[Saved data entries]
>>

-- ==== Sys2Proof/Tests/Slice0.lean ====
section
/-! SUPPORT. Tests: ill-formed commands that WellFormed refuses, the spec's worked examples, one small test or two of a
command's event, and for each obligation with hypotheses a witness that meets them. A test's expected values are the
spec's own numbers or hand calculation from its rules. -/

namespace Sys2Proof.Tests

open Sys2Proof Sys2Proof.Machine

set_option Elab.async false

/-! ### Helpers -/

/-- A command goes on to a next state of which P holds. -/
def ends (o : Host.Outcome State Fault Refusal) (P : State → Prop) : Prop :=
  ∃ t, o = .next t ∧ P t

/-- The same, evaluated. -/
def endsBool (o : Host.Outcome State Fault Refusal) (P : State → Prop) [DecidablePred P] : Bool :=
  match o with
  | .next t => decide (P t)
  | .fault _ => false
  | .refused _ => false

theorem ends_of {o : Host.Outcome State Fault Refusal} {P : State → Prop} [DecidablePred P]
    (h : endsBool o P = true) : ends o P := by
  cases o with
  | next t => exact ⟨t, rfl, of_decide_eq_true h⟩
  | fault e => cases h
  | refused e => cases h

/-- A step of which a next state comes. -/
theorem next_of {o : Host.Outcome State Fault Refusal} (h : endsBool o (fun _ => True) = true) : ∃ t, o = .next t := by
  obtain ⟨t, e, -⟩ := ends_of h
  exact ⟨t, e⟩

/-- A LINE frame in reception is an accepted one. -/
def accepted : LineRx → Bool
  | .accepted _ _ _ _ _ => true
  | .undecided | .refused _ | .dropped => false

theorem not_accepted {l : LineRx} (h : accepted l = false) :
    ∀ seg line offset count slot, l ≠ .accepted seg line offset count slot := by
  intro _ _ _ _ _ e
  rw [e] at h
  cases h

theorem for_all_sources {p : AlertSource → Prop} (h : ∀ src ∈ AlertSource.all, p src) : ∀ src, p src := by
  intro src
  exact h src (by cases src <;> decide)

/-- The transmitter sends the answer to a request with a code and a detail, without a reply. -/
abbrev Answers (s : State) (tag : Tag) (r : Request) (code : AnswerCode) (detail : Nat) : Prop :=
  s.ltx.tx = .sending .answer (upFrame 0x81 0 tag (answerPayload (answerTo tag r code detail [])))

/-! ### States -/

/-- A header piece. -/
def header1 : Header where
  nominal := 1900
  tolerance := 60
  minDwell := 1000
  inkLimit := 7000
  name := ⟨1, 2, 3, 4, 5, 6, 7, 8⟩
  check := 0

/-- A complete piece set with every value 700. -/
def allPieces (h : Header) : List (Nat × Piece) :=
  (List.range 122).map fun i => (i, if i = 121 then .header h else .values (List.replicate (pieceValues i) 700))

/-- A bank of a state with the complete piece set. -/
def fullBank (state : BankState) (count : Nat) (check : Nat) : Bank where
  state := state
  count := count
  pieces := allPieces { header1 with check := check }

/-- A profile store with slot 0 given and no check. -/
def storeWith (a b : Bank) : Pfs where
  slots := State.reset.pfs.slots.set 0 { a := a, b := b }
  check := none

/-- A fabric record. -/
def fabric1 : Fabric where
  code := ⟨1, 1, 1, 1, 1, 1, 1, 1⟩
  unwind := 1000
  rewind := 800
  compliance := 100
  maxTemp := 2300

/-- The tension controller with fabric slot 0 valid, bound `segs` times, and slot 1 valid. -/
def fabrics1 (segs : Nat) (source : Option Tag) : Tnc where
  fabrics := (Tnc.reset.fabrics.set 0 { record := some fabric1, segs := segs }).set 1
    { record := some { fabric1 with unwind := 2000 }, segs := 0 }
  intake := some 0
  source := source
  tension := some 0
  taper := none
  zones := Tnc.reset.zones
  group := Tnc.reset.group

/-- A record of 64 pixels and 2 lines, 2 counts long, starting at 100, with slot 0, bank A and fabric slot 0 bound. -/
def record1 : Segment where
  tag := 7
  width := 64
  lines := 2
  gap := 0
  start := 100
  pitch := 65536
  length := 2
  slot := 0
  bank := .a
  grade := 0
  needed := 1900
  tolerance := 60
  minDwell := 1000
  fabric := 0
  stretch := 10000
  fill := .sealed
  print := .printed
  calender := .inArc
  printedBy := #v[true, true, true, true, true, true]
  lost := 0
  flags := Flags.none
  traceSent := false
  dwell := some 0

/-- The same record while it waits and is filled. -/
def record0 : Segment :=
  { record1 with
    fill := .filling, print := .waiting, calender := .approach, printedBy := Vector.replicate 6 false, dwell := none }

/-- A context of a link timeout. -/
def ctx0 : Context where
  seg := none
  unit := none
  link := some { subcode := .timeout, kind := 0, tag := 0 }
  p := 90
  measured := 0

/-- The line group of the tests: 64 pixels, one count per line, the nip 10 counts after bar 1, an arc of 20 counts. -/
def line1 : LineGroup :=
  { LineGroup.reset with width := 64, nipDist := 10, arcLen := 20 }

/-- The motion unit in a mode at P = `p`. -/
def motion (mode : LineMode) (p requested target reference : Nat) : Mou where
  p := p
  pLast := p
  mode := mode
  nipClosed := decide (mode = .run)
  requested := requested
  cause := .directive
  target := target
  reference := reference
  speed := 0
  encA := false
  encB := false
  driveFault := false

/-- A stack entry of LINK_LOST. -/
def lostEntry : StackEntry where
  source := .linkLost
  level := 2
  grade := .slow
  merge := 1
  ctx := ctx0

/-- A line in RUN at P = 115 with one record in the arc. LINK_LOST is on the stack, so that SLOW is in force. -/
def running : State where
  lrx := { Lrx.reset with timer := some 500 }
  cmuSlot := false
  ltx := Ltx.reset
  line := line1
  pfs := storeWith (fullBank .active 1 0) Bank.free
  cpa := none
  lst := []
  bars := State.reset.bars
  rls := [record1]
  mou := motion .run 115 100 10 5
  htc := { Htc.reset with pHigh := 115, target := 1900, band := 60, source := .segment 7 }
  tnc := fabrics1 1 (some 7)
  alc := { Alc.reset with
    stack := [lostEntry], holds := Alc.reset.holds.set 3 true, condCtx := Alc.reset.condCtx.set 3 (some ctx0),
    firstAlert := some (.linkLost, ctx0), reaction := .slow }
  choices := 0
  pending := []

/-- A line in STANDBY at P = 50 with one record that waits to be filled. -/
def filling : State where
  lrx := Lrx.reset
  cmuSlot := false
  ltx := Ltx.reset
  line := line1
  pfs := storeWith (fullBank .active 1 0) Bank.free
  cpa := some { tag := 7, line := 0, pixel := 0 }
  lst := []
  bars := Vector.replicate 6 { state := .active, cursor := some (7, 0), fault := false, port := [] }
  rls := [record0]
  mou := motion .standby 50 0 0 0
  htc := { Htc.reset with pHigh := 50 }
  tnc := fabrics1 1 (some 7)
  alc := Alc.reset
  choices := 0
  pending := []

/-- A line in STANDBY with an ACTIVE profile and an intake fabric, and no record yet. -/
def loaded : State :=
  { filling with
    pfs := storeWith (fullBank .active 0 0) Bank.free, cpa := none, rls := [], tnc := fabrics1 0 none,
    bars := State.reset.bars }

/-- A state with a receiver in reception. -/
def receiving (state : RxState) (header payload trailer : List Byte) (line : LineRx) (s : State) : State :=
  s.setLrx { s.lrx with
    state := state, header := header, payload := payload, trailer := trailer, crc := crcOf (header ++ payload),
    line := line }

/-! ### Ill-formed commands are refused -/

/-- A frame of a kind that no downstream frame has. -/
def unknownFrame : Frame where
  kind := 0x7F
  flags := 0
  tag := 1
  reserved := 0
  payload := []

theorem test_wf_malformed : Instr.wf (.malformedControlFrame unknownFrame) = true := by decide +kernel

theorem test_wf_malformed_refuses_good_form :
    Instr.wf (.malformedControlFrame (requestFrame 1 .stop)) = false := by decide +kernel

theorem test_wf_malformed_refuses_line :
    Instr.wf (.malformedControlFrame { unknownFrame with kind := 0x01 }) = false := by decide +kernel

theorem test_wf_malformed_refuses_long :
    Instr.wf (.malformedControlFrame { unknownFrame with payload := List.replicate 3085 0 }) = false := by
  decide +kernel

theorem test_wf_table_refuses_wrong_count : Instr.wf (.table 1 0 81 (.values (List.replicate 16 0))) = false := by
  decide +kernel

theorem test_wf_table_refuses_long : Instr.wf (.table 1 0 122 (.unchecked (List.replicate 3083 0))) = false := by
  decide +kernel

theorem test_wf_reading_refuses_above_range :
    Instr.wf (.tensionReading .rewind 20000) = true ∧ Instr.wf (.tensionReading .rewind 20001) = false := by
  decide +kernel

theorem test_wf_heat_refuses_above_word :
    Instr.wf (.heatSample (some (-32768)) none none (some 32767)) = true
      ∧ Instr.wf (.heatSample none (some 32768) none none) = false := by decide +kernel

/-! ### The spec's worked examples -/

/-- Chapter 11's running CRC over the CAPABILITY query. -/
theorem test_crc_example :
    crcOf [0x04] = 0xA174 ∧ crcOf [0x04, 0x00] = 0xD1CB
      ∧ crcOf [0x04, 0x00, 0x00, 0x01, 0x00, 0x01, 0x00, 0x00, 0x01] = 0xA7A8 := by decide +kernel

/-- The bytes of that frame on the lane. -/
theorem test_capability_frame :
    downBytes (requestFrame 0x0001 .queryCapability)
      = [0x04, 0x00, 0x00, 0x01, 0x00, 0x01, 0x00, 0x00, 0x01, 0xA7, 0xA8] := by decide +kernel

/-- The payload of its answer. -/
theorem test_capability_answer :
    answerPayload (answerTo 0x0001 .queryCapability .accepted 0 capabilityRecord)
      = [0x04, 0x01, 0x00, 0x00, 0x00, 0x00, 0x00, 0x00, 0x01, 0xCC, 0x01, 0x05, 0x0E, 0x03, 0x04, 0x03, 0x06, 0x04,
         0x03, 0x0D, 0x00, 0x01, 0x2C, 0x00, 0x7A] := by decide +kernel

/-- The six values of one node among nine of a grid piece, at place `k`. -/
def nodeAt (k : Nat) (vs : List Nat) : List Nat :=
  List.replicate (6 * k) 0 ++ vs

/-- The bank of chapter 4's worked example: the corners' nodes, the grade-1 curves and matrix row 5, with ink limit
7,000. -/
def exampleBank : Bank where
  state := .active
  count := 1
  pieces := [
    (56, .values (nodeAt 0 [1000, 3000, 2500, 800, 0, 400] ++ [1100, 3100, 2400, 820, 0, 380])),
    (65, .values (nodeAt 1 [900, 3200, 2600, 900, 0, 350])),
    (87, .values (List.replicate 3 0 ++ [800, 1060])),
    (88, .values (List.replicate 10 0 ++ [2700, 2950])),
    (89, .values (List.replicate 8 0 ++ [2150, 2420])),
    (90, .values (List.replicate 2 0 ++ [560, 820])),
    (91, .values [0, 300]),
    (92, .values [0, 300, 610]),
    (110, .values [3100, 0, 0, 0, 1900, 0, 0, 0, 700, 0, 0, 0, 300]),
    (121, .header header1)]

theorem test_pixel_interpolation : interpolate exampleBank 200 64 10 = #v[975, 3059, 2525, 829, 0, 385] := by
  decide +kernel

theorem test_pixel_ink_limit :
    limitInk 7000 #v[975, 3059, 2525, 829, 0, 385] = #v[878, 2754, 2273, 746, 0, 346] := by decide +kernel

theorem test_pixel_yield :
    yieldCurve exampleBank 1 0 878 = 912 ∧ yieldCurve exampleBank 1 1 2754 = 2889
      ∧ yieldCurve exampleBank 1 2 2273 = 2387 ∧ yieldCurve exampleBank 1 5 346 = 409 := by decide +kernel

theorem test_pixel_drops : convertPixel exampleBank 1 37 1000 200 64 10 = #v[1, 3, 1, 1, 0, 1] := by decide +kernel

theorem test_pixel_ends : axisCell 255 = (7, 32) ∧ axisCell 0 = (0, 0) ∧ axisOrder 32 32 32 = (0, 1, 2) := by
  decide +kernel

/-- Section 6.3's pitch, length and positions. -/
theorem test_pitch_example :
    segmentPitch 131072 18000 = 133431 ∧ segmentLength 9600 133431 = 19545
      ∧ segmentPitch 16000000 200000 = 16777215 := by decide +kernel

theorem test_positions_example (g : LineGroup) (r : Segment) (hg : g.offsets = #v[0, 4000, 8000, 12000, 16000, 20000])
    (h1 : g.nipDist = 60000) (h2 : g.arcLen = 47244) (h3 : r.start = 1000000) (h4 : r.pitch = 133431)
    (h5 : r.length = 19545) :
    duePosition g r 0 2 = 1000004 ∧ duePosition g r 0 9599 = 1019543 ∧ duePosition g r 5 9599 = 1039543
      ∧ leadPosition g r = 1060000 ∧ retirePosition g r = 1126789 := by
  simp [duePosition, leadPosition, retirePosition, hg, h1, h2, h3, h4, h5, Config.pitchOne]

/-- Section 5.2's stretch figures. -/
theorem test_stretch_examples :
    stretchOf { fabric1 with compliance := 150, unwind := 1200 } = 18000
      ∧ stretchOf { fabric1 with compliance := 37, unwind := 1005 } = 3718
      ∧ stretchOf { fabric1 with compliance := 900, unwind := 3000 } = 200000 := by decide +kernel

/-- The second taper of section 5.3's example at 2,300 of 10,000 counts. -/
def taper2 : Taper where
  fromUnwind := 1600
  fromRewind := 1300
  newFabric := 2
  prevFabric := 1
  t0 := 555000
  length := 10000
  q := 557300

theorem test_taper_example : interpolated 1600 900 taper2 = 1439 ∧ interpolated 1300 900 taper2 = 1208 := by
  decide +kernel

/-- The loop of a tension zone with Kp 32, Ki 2 and target 1,400 at a reading, from an integrator and a last output. -/
def tensionExample (integ output : Int) (reading : Nat) : Int × Int :=
  let z := tensionLoop TensionGroup.reset 32 2 1400 0 reading
    { TensionRec.reset 1400 with integ := integ, output := output }
  (z.integ, z.output)

/-- Section 5.4's sequence of readings. -/
theorem test_tension_example :
    tensionExample 0 0 1300 = (200, 200) ∧ tensionExample 200 200 1350 = (300, 101)
      ∧ tensionExample 300 101 700 = (1700, 1000) ∧ tensionExample 1700 1000 800 = (1700, 1000)
      ∧ tensionExample 1700 1000 1420 = (1660, -34) := by decide +kernel
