/-- The frame in reception (R1). -/
@[simp] theorem takeTrailerByte_frame (b : Byte) (s : State) :
    (takeTrailerByte b s).lrx.intake = s.lrx.intake ∧ (takeTrailerByte b s).lrx.execute = s.lrx.execute
      ∧ (takeTrailerByte b s).lrx.timer = s.lrx.timer ∧ (takeTrailerByte b s).cmuSlot = s.cmuSlot
      ∧ (takeTrailerByte b s).ltx = s.ltx ∧ (takeTrailerByte b s).line = s.line
      ∧ (takeTrailerByte b s).pfs = s.pfs ∧ (takeTrailerByte b s).cpa = s.cpa
      ∧ (takeTrailerByte b s).bars = s.bars ∧ (takeTrailerByte b s).rls = s.rls
      ∧ (takeTrailerByte b s).mou = s.mou ∧ (takeTrailerByte b s).htc = s.htc ∧ (takeTrailerByte b s).tnc = s.tnc
      ∧ (takeTrailerByte b s).alc.config = s.alc.config ∧ (takeTrailerByte b s).alc.holds = s.alc.holds
      ∧ (takeTrailerByte b s).alc.condCtx = s.alc.condCtx ∧ (takeTrailerByte b s).alc.stack = s.alc.stack
      ∧ (takeTrailerByte b s).alc.threshold = s.alc.threshold
      ∧ (takeTrailerByte b s).alc.firstAlert = s.alc.firstAlert ∧ (takeTrailerByte b s).alc.later = s.alc.later
      ∧ (takeTrailerByte b s).alc.reaction = s.alc.reaction ∧ (takeTrailerByte b s).alc.evalDue = s.alc.evalDue
      ∧ (takeTrailerByte b s).choices = s.choices ∧ (takeTrailerByte b s).pending = s.pending := by
  generalize h : takeTrailerByte b s = t
  simp only [takeTrailerByte] at h
  (repeat' split at h) <;> subst h <;> simp

/-- The frame in reception (R1). -/
@[simp] theorem takeData_frame (b : Byte) (s : State) :
    (takeData b s).lrx.intake = s.lrx.intake ∧ (takeData b s).lrx.execute = s.lrx.execute
      ∧ (takeData b s).lrx.timer = s.lrx.timer ∧ (takeData b s).cmuSlot = s.cmuSlot ∧ (takeData b s).ltx = s.ltx
      ∧ (takeData b s).line = s.line ∧ (takeData b s).pfs = s.pfs ∧ (takeData b s).cpa = s.cpa
      ∧ (takeData b s).bars = s.bars ∧ (takeData b s).rls = s.rls ∧ (takeData b s).mou = s.mou
      ∧ (takeData b s).htc = s.htc ∧ (takeData b s).tnc = s.tnc ∧ (takeData b s).alc.config = s.alc.config
      ∧ (takeData b s).alc.holds = s.alc.holds ∧ (takeData b s).alc.condCtx = s.alc.condCtx
      ∧ (takeData b s).alc.stack = s.alc.stack ∧ (takeData b s).alc.threshold = s.alc.threshold
      ∧ (takeData b s).alc.firstAlert = s.alc.firstAlert ∧ (takeData b s).alc.later = s.alc.later
      ∧ (takeData b s).alc.reaction = s.alc.reaction ∧ (takeData b s).alc.evalDue = s.alc.evalDue
      ∧ (takeData b s).choices = s.choices ∧ (takeData b s).pending = s.pending := by
  generalize h : takeData b s = t
  simp only [takeData] at h
  (repeat' split at h) <;> subst h <;> simp

/-- The frame in reception (R1, R2). -/
@[simp] theorem takeStart_frame (s : State) :
    (takeStart s).lrx.intake = s.lrx.intake ∧ (takeStart s).lrx.execute = s.lrx.execute
      ∧ (takeStart s).lrx.timer = s.lrx.timer ∧ (takeStart s).cmuSlot = s.cmuSlot ∧ (takeStart s).ltx = s.ltx
      ∧ (takeStart s).line = s.line ∧ (takeStart s).pfs = s.pfs ∧ (takeStart s).cpa = s.cpa
      ∧ (takeStart s).bars = s.bars ∧ (takeStart s).rls = s.rls ∧ (takeStart s).mou = s.mou
      ∧ (takeStart s).htc = s.htc ∧ (takeStart s).tnc = s.tnc ∧ (takeStart s).alc.config = s.alc.config
      ∧ (takeStart s).alc.holds = s.alc.holds ∧ (takeStart s).alc.condCtx = s.alc.condCtx
      ∧ (takeStart s).alc.stack = s.alc.stack ∧ (takeStart s).alc.threshold = s.alc.threshold
      ∧ (takeStart s).alc.firstAlert = s.alc.firstAlert ∧ (takeStart s).alc.later = s.alc.later
      ∧ (takeStart s).alc.reaction = s.alc.reaction ∧ (takeStart s).alc.evalDue = s.alc.evalDue
      ∧ (takeStart s).choices = s.choices ∧ (takeStart s).pending = s.pending := by
  generalize h : takeStart s = t
  simp only [takeStart] at h
  (repeat' split at h) <;> subst h <;> simp

/-- The link timer alone (R20). -/
@[simp] theorem restartTimer_frame (s : State) :
    (restartTimer s).lrx.state = s.lrx.state ∧ (restartTimer s).lrx.idle = s.lrx.idle
      ∧ (restartTimer s).lrx.header = s.lrx.header ∧ (restartTimer s).lrx.payload = s.lrx.payload
      ∧ (restartTimer s).lrx.trailer = s.lrx.trailer ∧ (restartTimer s).lrx.crc = s.lrx.crc
      ∧ (restartTimer s).lrx.line = s.lrx.line ∧ (restartTimer s).lrx.intake = s.lrx.intake
      ∧ (restartTimer s).lrx.execute = s.lrx.execute ∧ (restartTimer s).cmuSlot = s.cmuSlot
      ∧ (restartTimer s).ltx = s.ltx ∧ (restartTimer s).line = s.line ∧ (restartTimer s).pfs = s.pfs
      ∧ (restartTimer s).cpa = s.cpa ∧ (restartTimer s).lst = s.lst ∧ (restartTimer s).bars = s.bars
      ∧ (restartTimer s).rls = s.rls ∧ (restartTimer s).mou = s.mou ∧ (restartTimer s).htc = s.htc
      ∧ (restartTimer s).tnc = s.tnc ∧ (restartTimer s).alc = s.alc ∧ (restartTimer s).choices = s.choices
      ∧ (restartTimer s).pending = s.pending := by
  generalize h : restartTimer s = t
  simp only [restartTimer] at h
  (repeat' split at h) <;> subst h <;> simp

/-- The link timer and LINK_LOST (R20). -/
@[simp] theorem goodFrame_frame (s : State) :
    (goodFrame s).lrx.state = s.lrx.state ∧ (goodFrame s).lrx.idle = s.lrx.idle
      ∧ (goodFrame s).lrx.header = s.lrx.header ∧ (goodFrame s).lrx.payload = s.lrx.payload
      ∧ (goodFrame s).lrx.trailer = s.lrx.trailer ∧ (goodFrame s).lrx.crc = s.lrx.crc
      ∧ (goodFrame s).lrx.line = s.lrx.line ∧ (goodFrame s).lrx.intake = s.lrx.intake
      ∧ (goodFrame s).lrx.execute = s.lrx.execute ∧ (goodFrame s).cmuSlot = s.cmuSlot ∧ (goodFrame s).ltx = s.ltx
      ∧ (goodFrame s).line = s.line ∧ (goodFrame s).pfs = s.pfs ∧ (goodFrame s).cpa = s.cpa
      ∧ (goodFrame s).lst = s.lst ∧ (goodFrame s).bars = s.bars ∧ (goodFrame s).rls = s.rls
      ∧ (goodFrame s).mou = s.mou ∧ (goodFrame s).htc = s.htc ∧ (goodFrame s).tnc = s.tnc
      ∧ (goodFrame s).alc.config = s.alc.config ∧ (goodFrame s).alc.condCtx = s.alc.condCtx
      ∧ (goodFrame s).alc.occ = s.alc.occ ∧ (goodFrame s).alc.stack = s.alc.stack
      ∧ (goodFrame s).alc.threshold = s.alc.threshold ∧ (goodFrame s).alc.firstAlert = s.alc.firstAlert
      ∧ (goodFrame s).alc.later = s.alc.later ∧ (goodFrame s).alc.reaction = s.alc.reaction
      ∧ (goodFrame s).alc.fresh = s.alc.fresh ∧ (goodFrame s).alc.evalDue = s.alc.evalDue
      ∧ (goodFrame s).choices = s.choices ∧ (goodFrame s).pending = s.pending := by
  generalize h : goodFrame s = t
  simp only [goodFrame] at h
  (repeat' split at h) <;> subst h <;> simp

/-- The frame in reception and the link timer (R2, R20). -/
@[simp] theorem takeIdle_frame (s : State) :
    (takeIdle s).lrx.intake = s.lrx.intake ∧ (takeIdle s).lrx.execute = s.lrx.execute
      ∧ (takeIdle s).cmuSlot = s.cmuSlot ∧ (takeIdle s).ltx = s.ltx ∧ (takeIdle s).line = s.line
      ∧ (takeIdle s).pfs = s.pfs ∧ (takeIdle s).cpa = s.cpa ∧ (takeIdle s).bars = s.bars
      ∧ (takeIdle s).rls = s.rls ∧ (takeIdle s).mou = s.mou ∧ (takeIdle s).htc = s.htc ∧ (takeIdle s).tnc = s.tnc
      ∧ (takeIdle s).alc.config = s.alc.config ∧ (takeIdle s).alc.holds = s.alc.holds
      ∧ (takeIdle s).alc.condCtx = s.alc.condCtx ∧ (takeIdle s).alc.stack = s.alc.stack
      ∧ (takeIdle s).alc.threshold = s.alc.threshold ∧ (takeIdle s).alc.firstAlert = s.alc.firstAlert
      ∧ (takeIdle s).alc.later = s.alc.later ∧ (takeIdle s).alc.reaction = s.alc.reaction
      ∧ (takeIdle s).alc.evalDue = s.alc.evalDue ∧ (takeIdle s).choices = s.choices
      ∧ (takeIdle s).pending = s.pending := by
  generalize h : takeIdle s = t
  simp only [takeIdle] at h
  (repeat' split at h) <;> subst h <;> simp

/-- The frame in reception and the intake buffer (R4). -/
@[simp] theorem takeAbort_frame (s : State) :
    (takeAbort s).lrx.execute = s.lrx.execute ∧ (takeAbort s).lrx.timer = s.lrx.timer
      ∧ (takeAbort s).cmuSlot = s.cmuSlot ∧ (takeAbort s).ltx = s.ltx ∧ (takeAbort s).line = s.line
      ∧ (takeAbort s).pfs = s.pfs ∧ (takeAbort s).cpa = s.cpa ∧ (takeAbort s).bars = s.bars
      ∧ (takeAbort s).rls = s.rls ∧ (takeAbort s).mou = s.mou ∧ (takeAbort s).htc = s.htc
      ∧ (takeAbort s).tnc = s.tnc ∧ (takeAbort s).alc = s.alc ∧ (takeAbort s).choices = s.choices
      ∧ (takeAbort s).pending = s.pending := by
  simp [takeAbort]
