-- ==== Sys2Proof/WellFormed.lean ====
section
/-! DEFINITION. The checks on values that come from outside the block: field triples, binary files, dump ranges and
parameters. An `Instr` needs no check: its fields are as wide as the word's (R53). -/

namespace Sys2Proof

/-- The three fields of an instruction, by name (R13, R111). -/
inductive FieldName where
  | opcode
  | register
  | operand
deriving DecidableEq, Repr

/-- A field triple as the assembler reads it from a line: values of any size (R68). -/
structure RawFields where
  opcode   : Nat
  register : Nat
  operand  : Nat
deriving DecidableEq, Repr

namespace RawFields

/-- The lowest-numbered token whose value does not fit its field, with the value (R69). -/
def firstOversize (f : RawFields) : Option (FieldName × Nat) :=
  if 2 ^ 5 ≤ f.opcode then some (.opcode, f.opcode)
  else if 2 ^ 6 ≤ f.register then some (.register, f.register)
  else if 2 ^ 21 ≤ f.operand then some (.operand, f.operand)
  else none

/-- Every field in range: the encoder's domain (R52). -/
abbrev wellFormed (f : RawFields) : Prop :=
  f.opcode < 2 ^ 5 ∧ f.register < 2 ^ 6 ∧ f.operand < 2 ^ 21

end RawFields

namespace WellFormed

/-- A binary file that holds a program: not empty, whole words (R33, R37, R107, R108). -/
abbrev binary (bytes : List Byte) : Prop :=
  bytes.length ≠ 0 ∧ bytes.length % Config.insnBytes = 0

/-- A dump range the executor accepts (R109). `start ≤ end` is not required (R48). -/
abbrev dumpRange (memSize : Nat) (start stop : Int) : Prop :=
  (0 ≤ start ∧ start < memSize) ∧ (0 ≤ stop ∧ stop ≤ memSize)

/-- A legal MEM_SIZE (R9, D2). -/
abbrev config (cfg : Config) : Prop :=
  1 ≤ cfg.memSize ∧ cfg.memSize ≤ Config.maxMemSize

end WellFormed

end Sys2Proof
end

<<

Output, exactly and in full, the lines from the start of the entries above through the line that contains "exact ⟨t, e⟩".

EXERCISE RESULT>
-- ==== Sys2Proof/Tests/Slice0.lean ====
section
/-! SUPPORT. Tests: ill-formed commands that WellFormed refuses, the spec's worked examples, one small test or two of a
command's event, and for each obligation with hypotheses a witness that meets them. A test's expected values are the
spec's own numbers or hand calculation from its rules. -/

namespace Sys2Proof.Tests

open Sys2Proof Sys2Proof.Machine

set_option Elab.async false

/-! ### Helpers -/

/-- A command goes on to a next state of which P holds. -/
def ends (o : Host.Outcome State Fault Refusal) (P : State → Prop) : Prop :=
  ∃ t, o = .next t ∧ P t

/-- The same, evaluated. -/
def endsBool (o : Host.Outcome State Fault Refusal) (P : State → Prop) [DecidablePred P] : Bool :=
  match o with
  | .next t => decide (P t)
  | .fault _ => false
  | .refused _ => false

theorem ends_of {o : Host.Outcome State Fault Refusal} {P : State → Prop} [DecidablePred P]
    (h : endsBool o P = true) : ends o P := by
  cases o with
  | next t => exact ⟨t, rfl, of_decide_eq_true h⟩
  | fault e => cases h
  | refused e => cases h

/-- A step of which a next state comes. -/
theorem next_of {o : Host.Outcome State Fault Refusal} (h : endsBool o (fun _ => True) = true) : ∃ t, o = .next t := by
  obtain ⟨t, e, -⟩ := ends_of h
  exact ⟨t, e⟩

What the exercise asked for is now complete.